It now gives support for overly sweeping and unreasonable gun regulation to be challenged based on this ruling. Political areas must now clearly meet a "reasonableness" standard rather that just vote in any law they like. A very good thing for liberals and conservatives alike!!

Even Scalia believes local political areas can make their own gun regulations as long as they meet that standard.

Peter
06-28-2008, 08:19 AM
Here's why it was monumental (copy/pasted from another site)

The initial impact [of Heller] is tiny — two DC laws will have to be modified. The ruling as it stands has no impact on any other city or state. But it was a TREMENDOUS ruling nonetheless. The Supreme Court has NEVER said anything substantial about what the Second Amendment means. They have finally spoken and settled many arguments.

* It protects an INDIVIDUAL right unconnected to service in a militia.
* It is a right to personal self-defense, that also happens to enable the militia. It is not a ‘hunting and sportsman’s’ right.
* It is a right that pre-existed the Constitution, not one created by the Constitution.
* That right is entitled to at least some degree of protection (to be determined at a later date).


Even if the initial impact is tiny, this ruling is groundbreaking. This is the ‘Roe v. Wade’ of gun rights. The details will have to be fleshed out by future courts and future rulings, but the overall right is established.

Prior to today, there were many who argued that there was no individual right and that guns could be outright banned. After today, the right has been established, and now the long process of defining the limitations on that right begin.

None of our rights are considered absolute by the courts; they all withstand some level of restriction. Now the right to bear arms has been elevated to that position.”

...and all that is to say nothing about the further veracity it gives the ENTIRE bill of rights.

Paul Fielder
06-28-2008, 09:16 AM
Here's why it was monumental (copy/pasted from another site)

The initial impact [of Heller] is tiny — two DC laws will have to be modified. The ruling as it stands has no impact on any other city or state. But it was a TREMENDOUS ruling nonetheless. The Supreme Court has NEVER said anything substantial about what the Second Amendment means. They have finally spoken and settled many arguments.

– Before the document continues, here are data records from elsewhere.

/-- The elements that expand gives at the positions `ps`, each in its own page's format; skipped rows' elements are not read, nor the
masks beyond the last group that is (R42). -/
def expandRead (s : State) (c : Cmd) (ps : List Nat) : Tiled (Cmd × (Nat → Option Elem) × Bytes) :=
  (expandMasks c [] (if ps.isEmpty then 0 else ps.foldl max 0 / 32 + 1) s).bind fun (c, known) s =>
    (readGlobal s c known true ((ps.filterMap c.denseAt).flatMap fun bit => c.denseUnits bit c.bits).eraseDups).bind fun b s =>
      let elem := fun p =>
        if !ps.contains p then none
        else match c.denseAt p with
          | none => some { raw := 0, fmt := c.fmt }
          | some bit =>
            let va := c.base + bit / 8
            let f := match leafFormat c.tensor va (b.leaf va) with
              | .ok f => f
              | .error _ => ⟨c.fmt, c.geo, c.tensor.cbi⟩
            some { raw := eltFrom c.bits (8 * c.base + bit) (nget 0 b.m), fmt := f.fmt, cbi := f.cbi }
      .ok (c, elem, b) s

/-- A stream through the command's graph (R202). -/
def runGraph (s : State) (c : Cmd) (sc : Nat → Option Nat) (v : List (Option Elem)) : Stream :=
  c.nodes.foldl (fun st n => applyNode c.book c.codebook2 sc (tableVals s c) (tableRow c).2 n st) (c.stream v)

/-- The source stream of a TCOPY with a graph over the positions `ps`: the command with the codebooks it has read, elements, scales,
and whether any was poisoned. -/
def graphSource (s : State) (c : Cmd) (ps : List Nat) : Tiled (Cmd × List (Option Elem) × (Nat → Option Nat) × Bool) :=
  let all := fun (f : Nat → Option Elem) => (List.range c.count).map f
  let books := fun (c : Cmd) (known : List (Nat × Walk)) (v : List (Option Elem)) (sc : Nat → Option Nat) (bad : Bool) (s : State) =>
    let is := if c.nodes.any fun n => nodeOp n == 4 then eltBooks v else []
    (tileBooks known is c s).bind fun c s => Tiled.ok (c, v, sc, bad || c.booksBad is) s
  if c.nodes.any fun n => nodeOp n == 8 then
    (expandRead s c ps).bind fun (c, f, b) s => books c b.known (all f) (fun _ => none) (!b.bad.isEmpty) s
  else
    (readBox s c [] ps).bind fun b s =>
      (readScales s c (c.nodes.any fun n => nodeOp n == 3) b ps).bind fun sc s =>
        let v := all fun p => if ps.contains p then c.elem b p else none
        let table := (c.nodes.any fun n => nodeOp n == 10) && v.any fun e => e.any fun x => tableBad s c x.raw
        books c sc.known v (fun p => (c.scaleOf b p).map fun a => (nget 0 sc.m a).toNat) (!b.bad.isEmpty || !sc.bad.isEmpty || table) s

/-! Reading a part of the packed side. -/

/-- Packed positions of part `j`. -/
def Cmd.partRange (c : Cmd) (j : Nat) : List Nat :=
  let off := if c.kind = .bload then 0 else bitsN c.a.toNat 9 0
  ((List.range 1024).filter fun i => decide (off ≤ 1024 * j + i) && decide (1024 * j + i < off + c.packed)).map
    fun i => 1024 * j + i - off

/-- Elements of which a part holds a byte. -/
def Cmd.partElts (c : Cmd) (bits j : Nat) : List Nat :=
  ((c.partRange j).flatMap fun q => [8 * q / bits, (8 * q + 7) / bits]).eraseDups.filter fun p =>
    decide (p < c.count) && decide (c.tensor.row p < c.vc)

/-- Packed bytes of elements: those of `qs` that an element covers. -/
def packAt (bits : Nat) (val : Nat → Option Nat) (qs : List Nat) : List (Nat × Byte) :=
  qs.filterMap fun q => (streamByte bits val 0 q).map fun b => (q, b)

/-- Whether a plain PCOPY's ranges meet, so that it reads everything first (R192). -/
def Cmd.overlaps (s : State) (c : Cmd) : Bool :=
  let a := spanLoc s c.who c.a.toNat 0 c.len
  let b := spanLoc s c.who c.b.toNat 0 c.len
  !(sharedBytes [(a.1, a.2, c.len)] [(b.1, b.2, c.len)]).isEmpty

/-- The positions whose elements decide part `j` of a graph's output. -/
def Cmd.graphElts (c : Cmd) (j : Nat) : List Nat :=
  let deps := graphDeps (tableRow c).1 c.nodes c.tensor.dims ((List.range c.count).map fun p => [p])
  let outs := ((c.partRange j).flatMap fun q => [8 * q / c.outBits, (8 * q + 7) / c.outBits]).eraseDups
  let live := c.live
  ((outs.flatMap fun p => deps.getD p []).eraseDups).filter live.contains

/-- Reading part `j` of a copy into the pool, once for every member (R193): the command with the bytes it now holds. -/
def readPart (s : State) (c : Cmd) (j : Nat) : Tiled Cmd :=
  if c.sent.contains j then .ok c s
  else
    match c.kind with
    | .pcopy =>
      let qs := if c.overlaps s then List.range c.len else c.partRange j
      let js := if c.overlaps s then List.range 513 else [j]
      (readPool s c c.b.toNat (qs.map fun q => (q, 1))).bind fun b s =>
        .ok { c with data := c.data ++ qs.map (fun q => (q, nget 0 b.m q)), bad := c.bad ++ b.bad, sent := js ++ c.sent } s
    | _ =>
      if c.graph.isSome then
        (graphSource s c (c.graphElts j)).bind fun (c, v, sc, bad) s =>
          if bad then .bad ⟨0x82, 5, dw c.base, 1⟩ s
          else
            let st := runGraph s c sc v
            let qs := c.partRange j
            .ok { c with data := c.data ++ packAt (fmtBits st.fmt) (fun p => (st.val.getD p none).map (·.raw)) qs, sent := j :: c.sent } s
      else
        let ps := c.partElts c.bits j
        (readBox s c [] ps).bind fun b s =>
          let qs := c.partRange j
          let tq := qs.filter fun q => ([8 * q / c.bits, (8 * q + 7) / c.bits] : List Nat).any (c.tainted b)
          .ok { c with data := c.data ++ packAt c.bits (fun p => if ps.contains p then c.value b p else none) qs
                       bad := c.bad ++ tq, sent := j :: c.sent } s

/-! Landing. -/

/-- The members a copy into the pool writes to. -/
def Cmd.members (c : Cmd) : List Nat := if c.kind = .tcopy then destMembers c.ctl c.a else [bitsN c.a.toNat 23 20]

/-- Units of a command that has units of 1 KiB of its packed side, or of a GATHER. -/
def Cmd.unitList (c : Cmd) : List Nat :=
  match c.kind with
  | .tcopy => c.chunks.flatMap fun j => (List.range c.members.length).map fun i => 1024 * i + j
  | .pcopy | .pcopyR | .bload | .tstore => c.chunks
  | .gather => (c.data.map fun (e : Nat × Byte) => e.1 / 1024).eraseDups
  | _ => []

/-- The source elements that decide each element a TSTORE's graph delivers. -/
def Cmd.storeDeps (c : Cmd) : List (List Nat) := graphDeps 1 c.nodes c.tensor.dims ((List.range c.count).map fun p => [p])

/-- The source tile of the first byte of element `q`, counted from that of A (R52). -/
def Cmd.srcTile (c : Cmd) (q : Nat) : Nat := (bitsN c.a.toNat 9 0 + q * fmtBits c.srcFmt / 8) / 1024

/-- The unit that stores delivered element `p`: that of the first source element it needs. -/
def Cmd.storeUnitOf (c : Cmd) (deps : List (List Nat)) (p : Nat) : Nat := c.srcTile ((deps.getD p []).headD 0)

/-- The source elements that a unit of a TSTORE needs; where a group of a compress goes, all those before it decide. -/
def Cmd.storeElts (c : Cmd) (u : Nat) : List Nat :=
  if c.graph.isSome then
    let deps := c.storeDeps
    let compress := c.nodes.any fun n => nodeOp n == 9
    let unit := fun p => c.storeUnitOf deps (if compress then p / 32 * 32 else p)
    let outs := (List.range deps.length).filter fun p => unit p = u
    let mine := (outs.flatMap fun p => deps.getD p []).eraseDups
    if compress then List.range (mine.foldl max 0 + 1) else mine
  else (List.range c.count).filter fun p => c.srcTile p = u

/-- Tiles that a unit reads or writes. -/
def Cmd.unitTiles (s : State) (c : Cmd) (u : Nat) : List (Nat × Nat) :=
  let w := c.who
  let part := fun (base : Nat) (qs : List Nat) => (qs.flatMap fun q => rawTiles s w base q 1).eraseDups
  let elts := fun (ps : List Nat) => ((ps.filterMap fun p => match c.elt p with
    | .at _ bit => some (bit / 8, (bit + c.bits + 7) / 8 - bit / 8)
    | _ => none).flatMap fun e => rawTiles s w c.tensor.base e.1 e.2).eraseDups
  match c.kind with
  | .tcopy =>
    part (onMember (c.members.getD (u / 1024) 0) 0 + bitsN c.a.toNat 31 24 * 2 ^ 24 + bitsN c.a.toNat 19 0) (c.partRange (u % 1024)) ++
      (match c.table with
       | some t => rawTiles s w t.base 0 ((t.extAt 1 - 1) * t.strAt 1 + packedLen (t.extAt 0) (fmtBits t.fmt))
       | none => [])
  | .pcopy =>
    part c.a.toNat (c.partRange u) ++ (if c.overlaps s then rawTiles s w c.b.toNat 0 c.len else part c.b.toNat (c.partRange u))
  | .pcopyR => part c.a.toNat (c.partRange u) ++ elts (c.partElts c.bits u)
  | .bload => if c.tensor.space then elts (c.live.filter fun p => decide (p * c.bits / 8192 = u)) else []
  | .tstore =>
    let bits := fmtBits c.srcFmt
    ((c.storeElts u).flatMap fun p => rawTiles s w c.a.toNat (p * bits / 8) ((p * bits + bits + 7) / 8 - p * bits / 8)).eraseDups ++
      part c.a.toNat (c.partRange u)
  | .gather => [(u / 512, u % 512)]
  | _ => []

/-- An engine command as a writer: its thread's releases, and its own number and its core's engines among the agents. -/
def Cmd.writer (c : Cmd) : List Sig := c.sig.map fun g => { g with agents := [2 ^ 40 + c.id, 2 ^ 41 + c.core] }

/-- The thread as the acquirer of a command's credit finds it: a TSTORE has published its writes at the scope it names, a row operation
at .device (R79, R253). -/
def Cmd.creditSig (c : Cmd) (s : State) : List Sig :=
  let publishes := fun (sc : Nat) => c.sig.map fun g =>
    { g with rel := listSet g.rel sc (joinView (g.rel.getD sc []) (nset 0 [] (2 ^ 40 + c.id) s.order)) }
  match c.kind with
  | .tstore => publishes c.scope
  | .rowzf | .rowcp => publishes 5
  | _ => c.sig

/-- A unit has landed (R191): of its tiles and those of `tiles` the command releases the ones that no later unit of it needs, the
rest with its last unit, and credits its bytes, in the same step where the barrier is on their core, after the release elsewhere
(R52). A command that has credited nothing credits zero bytes with its last unit (R43) (DEDUCED, log entry 59). -/
def landedUnit (s : State) (c : Cmd) (u : Nat) (tiles : List (Nat × Nat)) (core off bytes : Nat) : State :=
  let none_ := c.cred = 0 && bytes = 0
  let c := { (if c.kind = .qpost then c else c.unpark u) with landed := u :: c.landed, cred := c.cred + bytes, struck := false }
  let last := decide (c.units ≤ c.landed.length)
  let mine := c.unitTiles s u ++ tiles
  let keep := if last then [] else (c.unitList.filter fun v => !c.landed.contains v).flatMap (c.unitTiles s)
  let rel := if last then c.tiles else c.tiles.filter fun t => mine.contains t && !keep.contains t
  let s := markTiles (releaseTiles s rel) c.sig rel
  let s := if last then dropCmd s c else putCmd s { c with tiles := c.tiles.filter fun t => !rel.contains t }
  let near := if (rel ++ mine).isEmpty then core == c.core else (if rel.isEmpty then mine else rel).any fun t => t.1 == core
  if bytes = 0 && !(last && none_) then s
  else if near then creditBar s ⟨c.ctx, c.clu⟩ core off bytes (c.creditSig s)
  else { s with credits := s.credits ++ [⟨c.ctx, c.clu, core, off, bytes, c.creditSig s⟩] }

/-- Core of a member of the command's cluster. -/
def Cmd.memCore (s : State) (c : Cmd) (m : Nat) : Nat := (memberCore s c.who m).getD c.core

/-- The poison of 8-byte words after a write of the bytes `keys`, of which `bad` are poisoned: a word written whole is poisoned no
more, and a narrower write leaves its poison (R382). -/
def markWords (m : NMap Bool) (keys bad : List Nat) : NMap Bool :=
  let words := (keys.map (· / 8)).eraseDups
  let whole := words.filter fun k => (List.range 8).all fun i => keys.contains (8 * k + i)
  (bad.map (· / 8)).foldl (fun m k => nset false m k true) (whole.foldl (fun m k => nset false m k false) m)

/-- Writing packed bytes of a part at `off` of a core's pool: returns the bytes written. The bits of a last, partial byte beyond the
stream are zero (R90). -/
def landPool (s : State) (c : Cmd) (core off j : Nat) : State × Nat :=
  let qs := c.partRange j
  let bits := c.outBits
  let pat := c.side1
  let ws := qs.filter fun q => c.writesByte pat bits q
  let new := fun q =>
    let old := (poolBytes s core (off + q) 1).headD 0
    let x := ((c.data.find? fun e => e.1 == q).map (·.2)).getD 0
    if c.kind = .pcopy then x
    else BitVec.ofNat 8 ((List.range 8).foldl (fun n i =>
      let p := (8 * q + i) / bits
      let b := if pat.length ≤ p then false else if pat.getD p false then x.getLsbD i else old.getLsbD i
      if b then n + 2 ^ i else n) 0)
  let bytes := ws.map fun q => (q, new q)
  let keys := ws.map fun q => poolKey core (off + q)
  let s := { s with pool := bytes.foldl (fun m (e : Nat × Byte) => nset 0 m (poolKey core (off + e.1)) e.2) s.pool
                    poolPoison := markWords s.poolPoison keys ((c.bad.filter ws.contains).map fun q => poolKey core (off + q)) }
  (s, ws.length)

/-- The outcome of a unit's read: landing, a park, a stop, or nothing yet. -/
def landAfter {α : Type} (s0 : State) (c : Cmd) (u : Nat) (x : Tiled α) (k : α → State → State) : State :=
  match x with
  | .ok a s => k a s
  | .park va s => parkCmd s c u va
  | .bad b s => stopCmd s c { cause := b.cause, addr := b.addr, asp := b.asp, info0 := b.info0 }
  | .wait => s0
  | .hold s => s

* It protects an INDIVIDUAL right unconnected to service in a militia.
* It is a right to personal self-defense, that also happens to enable the militia. It is not a ‘hunting and sportsman’s’ right.
* It is a right that pre-existed the Constitution, not one created by the Constitution.
* That right is entitled to at least some degree of protection (to be determined at a later date).


Even if the initial impact is tiny, this ruling is groundbreaking. This is the ‘Roe v. Wade’ of gun rights. The details will have to be fleshed out by future courts and future rulings, but the overall right is established.

Prior to today, there were many who argued that there was no individual right and that guns could be outright banned. After today, the right has been established, and now the long process of defining the limitations on that right begin.

None of our rights are considered absolute by the courts; they all withstand some level of restriction. Now the right to bear arms has been elevated to that position.”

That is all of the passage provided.